• GIVEN DATA
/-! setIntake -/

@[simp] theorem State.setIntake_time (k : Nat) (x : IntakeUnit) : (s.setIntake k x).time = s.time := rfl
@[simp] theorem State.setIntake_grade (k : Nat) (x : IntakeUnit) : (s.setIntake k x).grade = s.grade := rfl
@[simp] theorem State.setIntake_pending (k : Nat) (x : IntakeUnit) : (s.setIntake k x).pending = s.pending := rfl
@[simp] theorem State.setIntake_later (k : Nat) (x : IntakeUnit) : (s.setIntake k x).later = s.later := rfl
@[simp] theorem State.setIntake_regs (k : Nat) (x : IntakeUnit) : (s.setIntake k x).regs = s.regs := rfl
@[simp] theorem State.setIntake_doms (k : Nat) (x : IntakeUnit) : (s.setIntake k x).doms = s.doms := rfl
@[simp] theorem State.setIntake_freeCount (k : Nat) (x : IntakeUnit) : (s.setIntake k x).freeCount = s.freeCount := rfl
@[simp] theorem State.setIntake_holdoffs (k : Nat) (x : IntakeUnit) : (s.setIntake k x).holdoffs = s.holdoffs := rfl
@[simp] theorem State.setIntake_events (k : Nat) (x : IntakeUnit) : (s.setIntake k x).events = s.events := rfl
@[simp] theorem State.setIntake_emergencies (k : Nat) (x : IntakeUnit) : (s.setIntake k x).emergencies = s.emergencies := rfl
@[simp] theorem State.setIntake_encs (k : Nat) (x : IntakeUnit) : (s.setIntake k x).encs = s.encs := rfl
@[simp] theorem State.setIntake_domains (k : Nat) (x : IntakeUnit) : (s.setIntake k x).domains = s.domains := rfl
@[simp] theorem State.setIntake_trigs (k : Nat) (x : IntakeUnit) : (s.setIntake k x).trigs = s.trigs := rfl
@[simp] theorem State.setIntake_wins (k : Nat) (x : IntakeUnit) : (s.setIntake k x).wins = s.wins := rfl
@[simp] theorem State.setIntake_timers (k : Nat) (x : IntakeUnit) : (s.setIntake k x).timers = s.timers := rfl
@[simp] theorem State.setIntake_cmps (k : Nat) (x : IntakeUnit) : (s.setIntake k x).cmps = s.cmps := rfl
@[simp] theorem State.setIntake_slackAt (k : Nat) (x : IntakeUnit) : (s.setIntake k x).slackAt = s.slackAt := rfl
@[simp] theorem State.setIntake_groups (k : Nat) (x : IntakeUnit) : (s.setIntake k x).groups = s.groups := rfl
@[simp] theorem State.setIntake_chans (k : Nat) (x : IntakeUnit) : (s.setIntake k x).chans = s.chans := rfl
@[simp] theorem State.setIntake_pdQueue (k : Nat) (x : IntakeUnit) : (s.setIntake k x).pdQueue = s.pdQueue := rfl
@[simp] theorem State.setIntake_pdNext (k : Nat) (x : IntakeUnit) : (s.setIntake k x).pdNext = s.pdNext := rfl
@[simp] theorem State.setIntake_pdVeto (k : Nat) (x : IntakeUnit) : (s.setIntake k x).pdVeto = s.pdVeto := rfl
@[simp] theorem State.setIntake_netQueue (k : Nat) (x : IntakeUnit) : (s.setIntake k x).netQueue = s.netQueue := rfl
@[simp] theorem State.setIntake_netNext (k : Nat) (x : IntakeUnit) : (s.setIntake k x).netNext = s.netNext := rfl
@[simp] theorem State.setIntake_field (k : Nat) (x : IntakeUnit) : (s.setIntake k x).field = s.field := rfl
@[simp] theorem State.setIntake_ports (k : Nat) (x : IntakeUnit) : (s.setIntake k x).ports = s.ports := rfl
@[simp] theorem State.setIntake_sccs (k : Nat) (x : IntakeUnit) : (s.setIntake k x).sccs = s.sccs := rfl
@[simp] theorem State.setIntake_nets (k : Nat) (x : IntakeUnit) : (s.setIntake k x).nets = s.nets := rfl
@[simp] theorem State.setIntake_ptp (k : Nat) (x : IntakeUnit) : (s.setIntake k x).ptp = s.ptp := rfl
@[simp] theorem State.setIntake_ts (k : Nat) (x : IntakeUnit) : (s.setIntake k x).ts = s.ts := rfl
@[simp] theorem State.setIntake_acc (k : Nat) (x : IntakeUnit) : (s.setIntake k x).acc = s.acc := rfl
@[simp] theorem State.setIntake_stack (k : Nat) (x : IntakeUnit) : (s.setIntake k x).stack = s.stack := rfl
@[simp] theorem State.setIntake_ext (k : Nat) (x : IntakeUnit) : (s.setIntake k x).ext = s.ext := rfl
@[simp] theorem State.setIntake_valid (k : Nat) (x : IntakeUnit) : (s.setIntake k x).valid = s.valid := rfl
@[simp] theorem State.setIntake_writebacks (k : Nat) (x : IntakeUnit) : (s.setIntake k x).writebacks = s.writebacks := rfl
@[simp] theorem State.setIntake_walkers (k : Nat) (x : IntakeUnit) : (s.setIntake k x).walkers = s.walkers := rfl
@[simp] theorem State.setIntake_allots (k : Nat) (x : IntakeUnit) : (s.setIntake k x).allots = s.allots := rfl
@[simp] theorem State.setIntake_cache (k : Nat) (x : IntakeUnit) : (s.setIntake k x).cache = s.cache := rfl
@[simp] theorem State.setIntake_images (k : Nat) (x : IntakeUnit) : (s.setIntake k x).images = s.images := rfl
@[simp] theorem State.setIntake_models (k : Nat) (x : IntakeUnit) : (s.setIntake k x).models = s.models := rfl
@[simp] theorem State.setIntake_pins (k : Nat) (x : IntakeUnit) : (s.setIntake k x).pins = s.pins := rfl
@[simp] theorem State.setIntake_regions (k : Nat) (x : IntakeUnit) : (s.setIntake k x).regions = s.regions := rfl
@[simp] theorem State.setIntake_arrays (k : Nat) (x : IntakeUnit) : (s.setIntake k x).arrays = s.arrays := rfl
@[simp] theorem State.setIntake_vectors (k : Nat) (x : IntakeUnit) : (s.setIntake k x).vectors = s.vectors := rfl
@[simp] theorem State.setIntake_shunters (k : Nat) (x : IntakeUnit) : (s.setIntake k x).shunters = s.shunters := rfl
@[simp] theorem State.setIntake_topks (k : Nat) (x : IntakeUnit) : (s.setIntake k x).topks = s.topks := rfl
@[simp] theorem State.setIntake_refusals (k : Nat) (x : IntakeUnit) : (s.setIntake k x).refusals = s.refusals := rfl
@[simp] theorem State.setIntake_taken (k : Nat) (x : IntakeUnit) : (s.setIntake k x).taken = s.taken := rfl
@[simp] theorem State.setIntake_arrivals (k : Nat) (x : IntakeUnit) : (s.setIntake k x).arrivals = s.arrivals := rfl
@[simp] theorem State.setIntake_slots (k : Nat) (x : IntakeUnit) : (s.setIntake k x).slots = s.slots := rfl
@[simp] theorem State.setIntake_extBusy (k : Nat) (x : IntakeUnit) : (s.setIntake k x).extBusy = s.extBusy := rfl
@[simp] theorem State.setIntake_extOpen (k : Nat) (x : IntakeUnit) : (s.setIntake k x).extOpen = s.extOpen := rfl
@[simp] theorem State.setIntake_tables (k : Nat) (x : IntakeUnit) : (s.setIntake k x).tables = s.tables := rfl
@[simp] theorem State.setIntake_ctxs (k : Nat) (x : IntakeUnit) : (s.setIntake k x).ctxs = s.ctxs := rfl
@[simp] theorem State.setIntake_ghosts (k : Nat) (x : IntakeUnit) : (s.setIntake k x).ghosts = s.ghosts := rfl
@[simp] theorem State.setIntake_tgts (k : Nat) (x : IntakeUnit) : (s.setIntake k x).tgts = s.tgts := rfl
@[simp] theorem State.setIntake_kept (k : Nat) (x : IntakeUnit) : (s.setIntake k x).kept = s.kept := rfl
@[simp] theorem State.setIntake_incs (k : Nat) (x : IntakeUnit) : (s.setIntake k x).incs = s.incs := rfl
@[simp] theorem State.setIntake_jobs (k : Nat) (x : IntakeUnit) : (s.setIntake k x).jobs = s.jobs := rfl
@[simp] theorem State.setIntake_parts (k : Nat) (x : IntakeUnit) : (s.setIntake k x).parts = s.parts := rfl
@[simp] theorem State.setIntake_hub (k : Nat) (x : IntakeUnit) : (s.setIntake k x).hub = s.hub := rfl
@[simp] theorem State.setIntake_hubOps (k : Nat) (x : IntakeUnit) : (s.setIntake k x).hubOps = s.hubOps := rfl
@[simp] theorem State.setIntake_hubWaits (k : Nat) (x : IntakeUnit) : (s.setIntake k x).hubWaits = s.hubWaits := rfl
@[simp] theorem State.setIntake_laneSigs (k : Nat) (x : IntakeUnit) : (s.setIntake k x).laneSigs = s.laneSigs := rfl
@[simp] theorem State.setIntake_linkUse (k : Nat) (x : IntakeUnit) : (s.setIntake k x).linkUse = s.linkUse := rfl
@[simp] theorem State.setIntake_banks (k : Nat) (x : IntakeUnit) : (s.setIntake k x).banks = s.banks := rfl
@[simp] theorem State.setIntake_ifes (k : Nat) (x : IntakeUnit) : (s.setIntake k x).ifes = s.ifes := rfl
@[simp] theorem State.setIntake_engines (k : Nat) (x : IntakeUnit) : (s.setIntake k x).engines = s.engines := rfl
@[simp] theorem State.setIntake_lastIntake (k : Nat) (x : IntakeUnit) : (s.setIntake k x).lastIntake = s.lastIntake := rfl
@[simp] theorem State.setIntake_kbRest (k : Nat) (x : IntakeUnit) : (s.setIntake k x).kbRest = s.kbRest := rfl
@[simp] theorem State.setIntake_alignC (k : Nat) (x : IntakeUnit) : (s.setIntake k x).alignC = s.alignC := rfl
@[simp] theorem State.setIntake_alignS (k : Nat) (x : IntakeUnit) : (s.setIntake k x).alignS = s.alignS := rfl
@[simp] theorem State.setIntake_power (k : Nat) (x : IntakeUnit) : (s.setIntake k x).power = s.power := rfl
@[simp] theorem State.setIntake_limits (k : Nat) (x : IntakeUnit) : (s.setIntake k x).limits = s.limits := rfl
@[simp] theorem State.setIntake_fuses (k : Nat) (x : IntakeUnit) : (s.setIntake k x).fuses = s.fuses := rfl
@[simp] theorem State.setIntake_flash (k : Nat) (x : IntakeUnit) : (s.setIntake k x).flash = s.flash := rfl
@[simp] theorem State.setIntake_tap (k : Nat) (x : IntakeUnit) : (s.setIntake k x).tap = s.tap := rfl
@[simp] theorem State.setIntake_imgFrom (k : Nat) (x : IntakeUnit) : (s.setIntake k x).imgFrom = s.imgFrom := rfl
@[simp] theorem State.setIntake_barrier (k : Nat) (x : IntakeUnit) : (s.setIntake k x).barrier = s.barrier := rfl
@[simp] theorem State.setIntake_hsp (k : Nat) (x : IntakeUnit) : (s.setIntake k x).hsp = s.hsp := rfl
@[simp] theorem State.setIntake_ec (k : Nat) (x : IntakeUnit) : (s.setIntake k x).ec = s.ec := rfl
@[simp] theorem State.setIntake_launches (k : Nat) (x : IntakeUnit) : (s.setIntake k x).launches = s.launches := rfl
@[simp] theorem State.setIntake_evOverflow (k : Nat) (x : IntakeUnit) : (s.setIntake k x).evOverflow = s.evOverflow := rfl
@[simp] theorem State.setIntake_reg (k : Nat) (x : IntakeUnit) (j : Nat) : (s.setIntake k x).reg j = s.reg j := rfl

• WHAT TO WORK ON
Within the material above, extract exactly the lines that start at the line containing "s.pdQueue := rfl" and stop after the line containing "s.writebacks := rfl", and only those.

• RESPONSE
@[simp] theorem State.setIntake_pdQueue (k : Nat) (x : IntakeUnit) : (s.setIntake k x).pdQueue = s.pdQueue := rfl
@[simp] theorem State.setIntake_pdNext (k : Nat) (x : IntakeUnit) : (s.setIntake k x).pdNext = s.pdNext := rfl
@[simp] theorem State.setIntake_pdVeto (k : Nat) (x : IntakeUnit) : (s.setIntake k x).pdVeto = s.pdVeto := rfl
@[simp] theorem State.setIntake_netQueue (k : Nat) (x : IntakeUnit) : (s.setIntake k x).netQueue = s.netQueue := rfl
@[simp] theorem State.setIntake_netNext (k : Nat) (x : IntakeUnit) : (s.setIntake k x).netNext = s.netNext := rfl
@[simp] theorem State.setIntake_field (k : Nat) (x : IntakeUnit) : (s.setIntake k x).field = s.field := rfl
@[simp] theorem State.setIntake_ports (k : Nat) (x : IntakeUnit) : (s.setIntake k x).ports = s.ports := rfl
@[simp] theorem State.setIntake_sccs (k : Nat) (x : IntakeUnit) : (s.setIntake k x).sccs = s.sccs := rfl
@[simp] theorem State.setIntake_nets (k : Nat) (x : IntakeUnit) : (s.setIntake k x).nets = s.nets := rfl
@[simp] theorem State.setIntake_ptp (k : Nat) (x : IntakeUnit) : (s.setIntake k x).ptp = s.ptp := rfl
@[simp] theorem State.setIntake_ts (k : Nat) (x : IntakeUnit) : (s.setIntake k x).ts = s.ts := rfl
@[simp] theorem State.setIntake_acc (k : Nat) (x : IntakeUnit) : (s.setIntake k x).acc = s.acc := rfl
@[simp] theorem State.setIntake_stack (k : Nat) (x : IntakeUnit) : (s.setIntake k x).stack = s.stack := rfl
@[simp] theorem State.setIntake_ext (k : Nat) (x : IntakeUnit) : (s.setIntake k x).ext = s.ext := rfl
@[simp] theorem State.setIntake_valid (k : Nat) (x : IntakeUnit) : (s.setIntake k x).valid = s.valid := rfl
@[simp] theorem State.setIntake_writebacks (k : Nat) (x : IntakeUnit) : (s.setIntake k x).writebacks = s.writebacks := rfl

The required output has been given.